There is a strong IPO pipeline for the second half. Will companies rush to list while market sentiment is favourable?
Valuation expectations have moderated and there is a pushback from investors. Companies will have to be reasonable in their expectations if they want to access public funds for their growth, and that is today's reality.
Domestic mutual funds have continued buying despite foreign institutional investor selling. Has that changed the way deals are priced?
They have to deploy cash, as it is their mandate. Foreign institutional investor selling has already created an opportunity to buy some good-quality stocks at reasonable valuations. A large portion of the allocation is domestic.

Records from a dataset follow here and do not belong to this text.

-- ==== Sys2Proof/Machine/TablesCmd.lean ====
section
/-! DEFINITION. TablesCmd.lean: the five SET requests on the working tables and the saving of the configuration (R48, R104,
R105, R127, R180 to R182). -/

namespace Sys2Proof.Machine

/-- R182: an accepted SET request marks the working tables as edited. -/
def setEdited (s : State) : State := { s with li := { s.li with edited := true } }

/-- R178: the payload of an accepted SET request: the clamp mark, then the values as taken. -/
def acceptSet (cls : Nat) (clamped : Bool) (payload : List Byte) (s : State) : State :=
  s.accept cls (encBool clamped ++ payload)

/-! ### SET PARAMETER (R181) -/

/-- R181: the range of a parameter that is clamped. -/
def tuningRange : Nat → Option (Int × Int)
  | 2 => some (0, 2000000)
  | 3 => some (1, 100000)
  | 4 => some (1, 100000)
  | 5 => some (1, 65535)
  | 6 => some (1, 65535)
  | 7 => some (-4000, 8000)
  | 8 => some (-4000, 8000)
  | 9 => some (0, 2000)
  | 10 => some (0, 100000)
  | 11 => some (10, 600)
  | 12 => some (100, 50000)
  | 13 => some (250, 5000)
  | 14 => some (20, 500)
  | 15 => some (10, 200)
  | 16 => some (5, 200)
  | 17 => some (5, 200)
  | 18 => some (800, 995)
  | 19 => some (5, 100)
  | 20 => some (50, 20000)
  | 21 => some (100, 50000)
  | 22 => some (0, 200000)
  | 23 => some (0, 50)
  | 24 => some (1000, 1000000)
  | 25 => some (0, 500000)
  | 26 => some (1000, 3000)
  | 27 => some (0, 200000)
  | 29 => some (0, 500000)
  | 32 => some (1, 256)
  | _ => none

/-- R181: a clamped parameter takes its value. -/
def setTuning (n : Nat) (v : Int) (p : Params) : Params :=
  match n with
  | 2 => { p with leadVolume := v.toNat }
  | 3 => { p with pulseWeightInlet := v.toNat }
  | 4 => { p with pulseWeightDelivery := v.toNat }
  | 5 => { p with pulseLimitInlet := v.toNat }
  | 6 => { p with pulseLimitDelivery := v.toNat }
  | 7 => { p with fallbackInlet := v }
  | 8 => { p with fallbackDelivery := v }
  | 9 => { p with defaultAlpha := v.toNat }
  | 10 => { p with standstillFlow := v.toNat }
  | 11 => { p with standstillTime := v.toNat }
  | 12 => { p with resumeVolume := v.toNat }
  | 13 => { p with pollPeriod := v.toNat }
  | 14 => { p with responseTimeout := v.toNat }
  | 15 => { p with minContrast := v.toNat }
  | 16 => { p with bodyBand := v.toNat }
  | 17 => { p with fd := v.toNat }
  | 18 => { p with fa := v.toNat }
  | 19 => { p with hysteresis := v.toNat }
  | 20 => { p with holdVolume := v.toNat }
  | 21 => { p with settleVolume := v.toNat }
  | 22 => { p with minHalfwidth := v.toNat }
  | 23 => { p with toleranceRate := v.toNat }
  | 24 => { p with maxHalfwidth := v.toNat }
  | 25 => { p with gapParameter := v.toNat }
  | 26 => { p with volumetricFactor := v.toNat }
  | 27 => { p with confirmTolerance := v.toNat }
  | 29 => { p with minClean := v.toNat }
  | 32 => { p with watermark := v.toNat }
  | _ => p

/-- R126: a route that may be the safe route: defined, of kind THROUGH or TRANSMIX. -/
def safeRouteAllowed (t : Tables) (r : RouteNo) : Bool :=
  match routeKind t r with
  | some .through => true
  | some .transmix => true
  | _ => false

/-- R181, R108, R126: a parameter that is refused out of range takes its value; none where it is refused BAD_VALUE. -/
def setStructural (t : Tables) (n : Nat) (v : Int) : Option Params :=
  let p := t.params
  match n with
  | 1 => if 1 ≤ v ∧ v ≤ 62 then some { p with unitAddress := v.toNat } else none
  | 28 =>
    if v = 1 then if (throughRoute t).isSome then some { p with defaultDisposition := .pass } else none
    else if v = 2 then some { p with defaultDisposition := .transmixAll }
    else none
  | 30 =>
    match (if 0 ≤ v then routeOfNumber v.toNat else none) with
    | some r => if safeRouteAllowed t r then some { p with safeRoute := some r } else none
    | none => none
  | 31 => if 0 ≤ v ∧ v ≤ 63 then some { p with routingMask := v.toNat } else none
  | 33 => if v = 0 then some { p with ticketAttention := false } else if v = 1 then some { p with ticketAttention := true }
    else none
  | _ => none

/-- R2, R126, R172: what the change of a parameter brings about at once. -/
def afterParameter (n : Nat) (s : State) : State :=
  match n with
  | 2 => completionCheck s
  | 30 => compare (s.setLatch false)
  | 31 => judgeAttn s
  | 32 => judgeAttn s
  | 33 => judgeAttn s
  | _ => s

/-- R181: an accepted parameter takes effect before the acceptance is sent. -/
def takeParameter (n : Nat) (p : Params) (s : State) : State :=
  afterParameter n (setEdited (s.setTables { s.tables with params := p }))

/-- R2: the lead volume is refused in TRACKING, MANUAL and SAFE. -/
def leadRefused (s : State) : Bool := s.sm.mode == .tracking || s.sm.mode == .manual || s.sm.mode == .safe

/-- SET_PARAMETER (R180, R181). -/
def execSetParameter (number : Nat) (value : Int) (s : State) : Result :=
  request (fun s =>
    match tuningRange number with
    | some (lo, hi) =>
      if number = 2 ∧ leadRefused s = true then s.refuse 0x30 .wrongMode 0
      else
        let v := clampInt lo hi value
        acceptSet 0x30 (v != value) (enc1 number ++ encSigned 4 v)
          (takeParameter number (setTuning number v s.tables.params) s)
    | none =>
      match setStructural s.tables number value with
      | some p => acceptSet 0x30 false (enc1 number ++ encSigned 4 value) (takeParameter number p s)
      | none => s.refuse 0x30 .badValue 0) s

/-! ### SET PRODUCT (R104) -/

/-- The product table with an entry, in code order. -/
def insertProduct (row : ProductRow) : List ProductRow → List ProductRow
  | [] => [row]
  | p :: rest =>
    if row.code < p.code then row :: p :: rest
    else if row.code = p.code then row :: rest
    else p :: insertProduct row rest

/-- R104: a product is in use by a train entry or a PRODUCT route. -/
def productInUse (s : State) (code : Nat) : Bool :=
  s.lt.train.any (fun e => e.product == code) || allRoutes.any (fun r => productRoute s.tables r == some code)

/-- R104: the refusal of a SET PRODUCT. -/
def productRefusal (code op dmin dmax : Nat) (s : State) : Option RefusalCode :=
  if ¬(op = 1 ∨ op = 2) then some .badValue
  else if code < 1 ∨ Config.maxProduct < code then some .badValue
  else if op = 1 then
    if dmin < 5000 ∨ 11000 < dmin ∨ dmax < 5000 ∨ 11000 < dmax ∨ dmax < dmin then some .badValue else none
  else
    match productOf s.tables code with
    | none => some .notFound
    | some _ => if productInUse s code then some .inUse else none

/-- SET_PRODUCT (R104, R180). -/
def execSetProduct (code op : Nat) (name : List Byte) (alpha rank dmin dmax : Nat) (s : State) : Result :=
  request (fun s =>
    match productRefusal code op dmin dmax s with
    | some c => s.refuse 0x31 c 0
    | none =>
      if op = 1 then
        let a := clampNat 0 2000 alpha
        let r := clampNat 1 9 rank
        acceptSet 0x31 (a != alpha || r != rank)
          (enc1 code ++ enc1 op ++ name ++ encUnsigned 2 a ++ enc1 r ++ encUnsigned 2 dmin ++ encUnsigned 2 dmax)
          (setEdited (s.setTables { s.tables with products := insertProduct ⟨code, ⟨name, a, r, dmin, dmax⟩⟩ s.tables.products }))
      else
        acceptSet 0x31 false
          (enc1 code ++ enc1 op ++ name ++ encUnsigned 2 alpha ++ enc1 rank ++ encUnsigned 2 dmin ++ encUnsigned 2 dmax)
          (setEdited (s.setTables { s.tables with products := s.tables.products.filter (fun p => p.code != code) }))) s

/-! ### SET PAIR (R105) -/

/-- R178: the codes of a rule. -/
def ruleOfCode : Nat → Option PairRule
  | 1 => some .toAhead
  | 2 => some .toBehind
  | 3 => some .split
  | 4 => some .transmix
  | _ => none

def ruleCode : PairRule → Nat
  | .toAhead => 1
  | .toBehind => 2
  | .split => 3
  | .transmix => 4

/-- Whether a row of the pair table is that of a pair. -/
def isPair (ahead behind : Nat) (p : PairRow) : Bool := p.ahead == ahead && p.behind == behind

/-- A pair stands before a row in ascending order of ahead code, then behind code (R183). -/
def pairBefore (ahead behind : Nat) (p : PairRow) : Bool :=
  decide (ahead < p.ahead) || (ahead == p.ahead && decide (behind < p.behind))

/-- The pair table with an entry, in code order. -/
def insertPair (row : PairRow) : List PairRow → List PairRow
  | [] => [row]
  | p :: rest =>
    if pairBefore row.ahead row.behind p then row :: p :: rest
    else if isPair row.ahead row.behind p then row :: rest
    else p :: insertPair row rest

/-- R105: the codes of a SET PAIR are in range, or 0 and 0 for the default pair. -/
def pairCodesOk (ahead behind : Nat) : Bool :=
  (ahead == 0 && behind == 0)
  || decide (1 ≤ ahead ∧ ahead ≤ Config.maxProduct ∧ 1 ≤ behind ∧ behind ≤ Config.maxProduct)

/-- R105: the refusal of a SET PAIR. -/
def pairRefusal (ahead behind op rule : Nat) (s : State) : Option RefusalCode :=
  if ¬(op = 1 ∨ op = 2) then some .badValue
  else if pairCodesOk ahead behind = false then some .badValue
  else if op = 1 then
    if (ruleOfCode rule).isNone then some .badValue
    else if ahead ≠ 0 ∧ s.tables.pairs.any (isPair ahead behind) = false ∧ Config.maxPairs ≤ s.tables.pairs.length then
      some .badValue
    else none
  else if ahead = 0 then some .badValue
  else if s.tables.pairs.any (isPair ahead behind) then none
  else some .notFound

/-- R105: a pair entry with its tuning numbers clamped, in order. -/
def clampPair (rule : PairRule) (h t baseMix growth maxMix : Nat) : PairEntry :=
  let h' := clampNat 1 999 h
  let b := clampNat 0 500000 baseMix
  ⟨rule, h', clampNat h' 999 t, b, clampNat 0 100000 growth, clampNat b 1000000 maxMix⟩

/-- R105, R183: the fields of a pair entry in a SET PAIR or a READ CONFIGURATION, after its codes. The rule is coded
1 to 4 as R178 states for SET PAIR, and likewise in READ CONFIGURATION, where R183 gives the width alone [13]. -/
def encPairFields (p : PairEntry) : List Byte :=
  enc1 (ruleCode p.rule) ++ encUnsigned 2 p.h ++ encUnsigned 2 p.t ++ encUnsigned 4 p.baseMix ++ encUnsigned 4 p.growth
  ++ encUnsigned 4 p.maxMix

/-- R105: the tables with a pair written; the codes 0 and 0 address the default pair. -/
def writePair (ahead behind : Nat) (p : PairEntry) (t : Tables) : Tables :=
  if ahead = 0 then { t with defaultPair := p } else { t with pairs := insertPair ⟨ahead, behind, p⟩ t.pairs }

/-- SET_PAIR (R105, R180). -/
def execSetPair (ahead behind op rule h t baseMix growth maxMix : Nat) (s : State) : Result :=
  request (fun s =>
    match pairRefusal ahead behind op rule s with
    | some c => s.refuse 0x32 c 0
    | none =>
      if op = 1 then
        let p := clampPair ((ruleOfCode rule).getD .transmix) h t baseMix growth maxMix
        acceptSet 0x32
          (p.h != h || p.t != t || p.baseMix != baseMix || p.growth != growth || p.maxMix != maxMix)
          (enc1 ahead ++ enc1 behind ++ enc1 op ++ encPairFields p)
          (setEdited (s.setTables (writePair ahead behind p s.tables)))
      else
        acceptSet 0x32 false
          (enc1 ahead ++ enc1 behind ++ enc1 op ++ enc1 rule ++ encUnsigned 2 h ++ encUnsigned 2 t ++ encUnsigned 4 baseMix
            ++ encUnsigned 4 growth ++ encUnsigned 4 maxMix)
          (setEdited (s.setTables { s.tables with
            pairs := s.tables.pairs.filter (fun p => !isPair ahead behind p) }))) s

It's a misnomer to think that foreign institutional investors are price makers. If at all, their position has weakened due to the outflows and they are price takers. Domestic investors are pushing back on high valuations, and we have seen a moderation in valuation expectations.
India remains a preferred long-term market, but capital has been flowing to other markets. What does India need to do to attract a larger share of global capital?
Growth! Growth! Growth! Emerging markets are preferred for the growth optionality. India has to grow beyond 6.5 per cent. That is the panacea. South Korea and Taiwan are currently in an overvalued zone, and our expectation is that India will be the recipient of foreign money as the rotation trade begins.